И потому, делая вывеску для театра, Ватто мог бы быть куда свободнее, как был он ничем не скован, когда через несколько лет с поразительной легкостью и невиданной фантазией писал вывеску для лавки Жерсена. Работая как бы для забавы, художник забывает об обычной сдержанности, делается непосредственнее; спрятанные от других, да и от самого себя мысли, никогда не произносившиеся ни вслух, ни даже в глубине души, вдруг почти что сами возникают на холсте.
Ведь если согласиться, что каждая настоящая картина в какой-то мере духовный автопортрет художника, то, чем свободнее художник, тем больше сходства.
Как бы то ни было, трудно отказаться от мысли, что в «Жиле» Ватто как бы застал врасплох собственную душу. Сказал больше, чем хотел.
Утверждать, что печальный паяц — та роль, в которой видит себя художник на жизненной сцене, было бы смешной банальностью — слишком уж на поверхности лежит такое суждение.
Но повторим уже мельком сказанное: страдающий комедиант вызывает больше иронии, чем сочувствия. И это легкое пренебрежение к собственному герою, сквозящее в великолепном холсте, звучит как приговор самому себе, вскользь произнесенный с подмостков или просто с афиши беззаботного театра.
Но кроме того, в картине есть нечто вечное.
Подобно тому как в литературе есть бродячие сюжеты, есть в живописи вечные образы, вечные типы. Таков задумчивый и смешной лицедей. Его можно узнать в карликах Веласкеза, в комедиантах Домье, клоунах Тулуз-Лотрека, в акробатах и актерах Пабло Пикассо.
Жиль Ватто — один из самых законченных персонажей подобного рода.
Лишенный жестов и мимики, симметрично и плоско вписанный в холст, он спокойно существует во времени, словно навсегда остановившемся для него. Ему чуждо все, что скоротечно и преходяще. Суета за его спиной — в движениях актеров. Смех и веселье зрителей — перед ним. А он остается неизменно недвижным, со смешным и трогательным укором в круглых, ласковых и умных глазах.
У Ватто не было и не будет больше таких картин. Ведь все остальные актеры на его полотнах в движении, нередко утрированном, забавно церемонном или непомерно эффектном. Рядом с ними Жиль неуклюж, беспомощен. И никто, кроме него, не нуждается так в ободряющем взгляде зрителя.

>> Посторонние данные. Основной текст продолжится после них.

-- ==== Sys2Proof/Machine/State.lean ====
section
/-!
DEFINITION. The state of the block (rule R10): `ST`, `RES`, `ACC`; the read-only constants the
operations read (rule R18, rule R19); and two fields of the model's own, the host's list of
events still to come and the number of draws made. Plain data throughout.
-/

namespace Sys2Proof.Machine

/-- The failure codes an operation can end with (rule R190). -/
inductive Failure where
  /-- `DEC.ST` with fewer than 86 elements (rule R191). -/
  | tooShort
  /-- `PRG.DEC`, `PRG.ENC` with a wrong-shaped input (rule R193). -/
  | badLength
  /-- `PRG.ENC` with a character other than `'0'`, `'1'` (rule R194). -/
  | badChar
  deriving DecidableEq, Repr

/-- The closed set of values of `ST` (rule R190): `OK`, or a failure. -/
inductive Status where
  | ok
  | failed (f : Failure)
  deriving DecidableEq, Repr

/-- A six-component date (rule R143). -/
structure DateTime where
  year : Nat
  month : Nat
  day : Nat
  hour : Nat
  minute : Nat
  second : Nat
  deriving DecidableEq, Repr

/-- A five-component date (rule R151). -/
structure LoadDate where
  year : Nat
  month : Nat
  day : Nat
  hour : Nat
  minute : Nat
  deriving DecidableEq, Repr

/-- The StatusRecord `REC`, field by field in the order of rule R17. Temperatures are signed
counts of tenths of a degree (rule R123, D8), the feeder minutes a count of tenths of a minute
(rule R150). -/
structure StatusRecord where
  sensorHealth : Vector Byte 8
  sensorTemp : Vector Int 8
  output : Vector Bool 8
  heatingState : Byte
  autoMode : Bool
  setpointMode : Byte
  cwuMode : Byte
  targetBoilerTemp : Byte
  targetDhwTemp : Byte
  airPumpPower : Byte
  alarmsRaw : BitVec 16
  alarmActive : Bool
  mixerCircuit : Byte
  authLevel : Byte
  datetime : Option DateTime
  coLoweredActive : Bool
  cwuLoweredActive : Bool
  roomHeating : Byte
  internalSetpoint : Byte
  dayNight : Byte
  roomDayTemp : Int
  roomNightTemp : Int
  loweredAmount0 : Byte
  loweredAmount1 : Byte
  inputsRaw : Byte
  alarms2Raw : BitVec 16
  feederRuntimeS : BitVec 32
  feederRuntimeMinTenths : Nat
  fuelLoadDate : Option LoadDate
  fuelRemaining : BitVec 24
  fuelLoadPct : Byte
  feedingPct : Byte
  floorDayTemp : Int
  floorNightTemp : Int
  floorDayNight : Byte
  isSummer : Bool
  deriving DecidableEq, Repr

/-- The typed values `RES` can hold (rule R11). -/
inductive Result where
  | crc8 (c : Byte)
  | hex (h : Str)
  | record (r : StatusRecord)
  | days (d : List Str)
  | bytes (p : List Byte)
  deriving DecidableEq, Repr

/-- What the host does to the block, one event at a time (rule R225). -/
inductive HostEvent where
  /-- It issues a transaction (rule R50). -/
  | issue (r : Request)
  /-- It reads `RES` (rule R13). -/
  | readRes
  /-- It reads `ST` (rule R12). -/
  | readSt
  /-- It applies reset, between operations (rule R220). -/
  | reset
  deriving DecidableEq, Repr

/-- The machine's state. -/
structure State where
  /-- `ST`, the status of the last operation (rule R10, rule R12). -/
  st : Status
  /-- `RES`, the result of the last operation, or none (rule R10, rule R11). -/
  res : Option Result
  /-- `ACC`, the 8-bit CRC accumulator, hidden (rule R22). -/
  acc : Byte
  /-- The constants: `TABLE`, the OPEN literals, the operand bound (rule R18, rule R19). -/
  params : Params
  /-- The MODEL's own field: the host's events still to come, the next one first. The position
  in the host's list is host state (rule R14); assumption 5. -/
  host : List HostEvent
  /-- The MODEL's own field: how many draws of rule R150 have been made; assumption 4. -/
  draws : Nat
  deriving DecidableEq, Repr

/-- Faults: there are none. Every failure the spec describes is a value of `ST` in a next
state (rule R200), and "the model must not contain an out-of-bounds outcome" (rule R38).
Nobody raises one; that the type is empty is safe. -/
inductive Fault where
  deriving DecidableEq, Repr

/-- Refusals: what has no meaning in the model and writes no state (rule R196). Each is safe:
no claim about what follows can be proved. -/
inductive Refusal where
  /-- An instruction without a meaning yet; raised by no arm of this model. Safe. -/
  | notModelled (mnemonic : String)
  /-- `ValueOutOfRange`, raised by `BLD.SV` outside -32768..65535 (rule R93, rule R196). Safe. -/
  | valueOutOfRange (value : Int)
  /-- `UnknownOp`, raised for `OPSEL` in 0x0B..0xFF (rule R63, rule R196). Safe. -/
  | unknownOp (opsel : Byte)
  /-- `EmptyRead`, raised by a host read of `RES` while it holds none (rule R13, rule R196).
  Safe. -/
  | emptyRead
  /-- Raised for a transaction whose operands are not of the types rule R51 gives the
  operation: it cannot be presented to the block (rule R50). Safe. -/
  | operandMismatch (opsel : Byte)
  /-- Raised for an integer operand outside the `i32` range: it cannot be presented
  (rule R6, rule R50). Safe. -/
  | notI32 (value : Int)
  /-- Raised for a sequence operand longer than `NMAX`: it cannot be presented (rule R44).
  Safe. -/
  | operandTooLong
  /-- Raised when a frame is laid before the block: a frame is a command to the furnace, no
  transaction of the block (rule R206, rule R62, U17). Safe. -/
  | frameIsNoTransaction
  /-- Raised when a byte string that is no frame of rule R69 is laid before the block. Safe. -/
  | notAFrame
  deriving DecidableEq, Repr

/-- The state right after reset (rule R23, rule R220): `ST` = `OK`, `RES` = none, the
constants at their content. `ACC` is unspecified by the spec: 0 is the model's value, DESIGN
CHOICE (assumption 1). No event of the host is pending and no draw has been made. -/
def State.reset : State where
  st := .ok
  res := none
  acc := 0
  params := defaultParams
  host := []
  draws := 0

end Sys2Proof.Machine
end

Возможно, со временем загадка личности Жиля будет решена и мы узнаем, кого и когда писал Ватто в образе этого странного персонажа. Но ничто не поможет нам проникнуть в тайну того, что за мысли, что за страдания стояли за этим холстом, что подтолкнуло Ватто на такую царственную простоту композиции, на такую обезоруживающую откровенность, на полную душевную беззащитность.
Зато внимательный зритель, запомнивший печальный и доверчивый взгляд комедианта, станет замечать, что и со многих других картин Ватто смотрят на него порой столь же грустные и доверчивые взгляды. Брошенные мимоходом из нарядной и веселой толпы, они, подобно Жилю, но, разумеется, далеко не с той щемящей силой создают интимную доверительную связь между зрителем и героями картины, связь тайную, потому что люди страны Ватто обязаны быть беззаботными или стараться казаться ими.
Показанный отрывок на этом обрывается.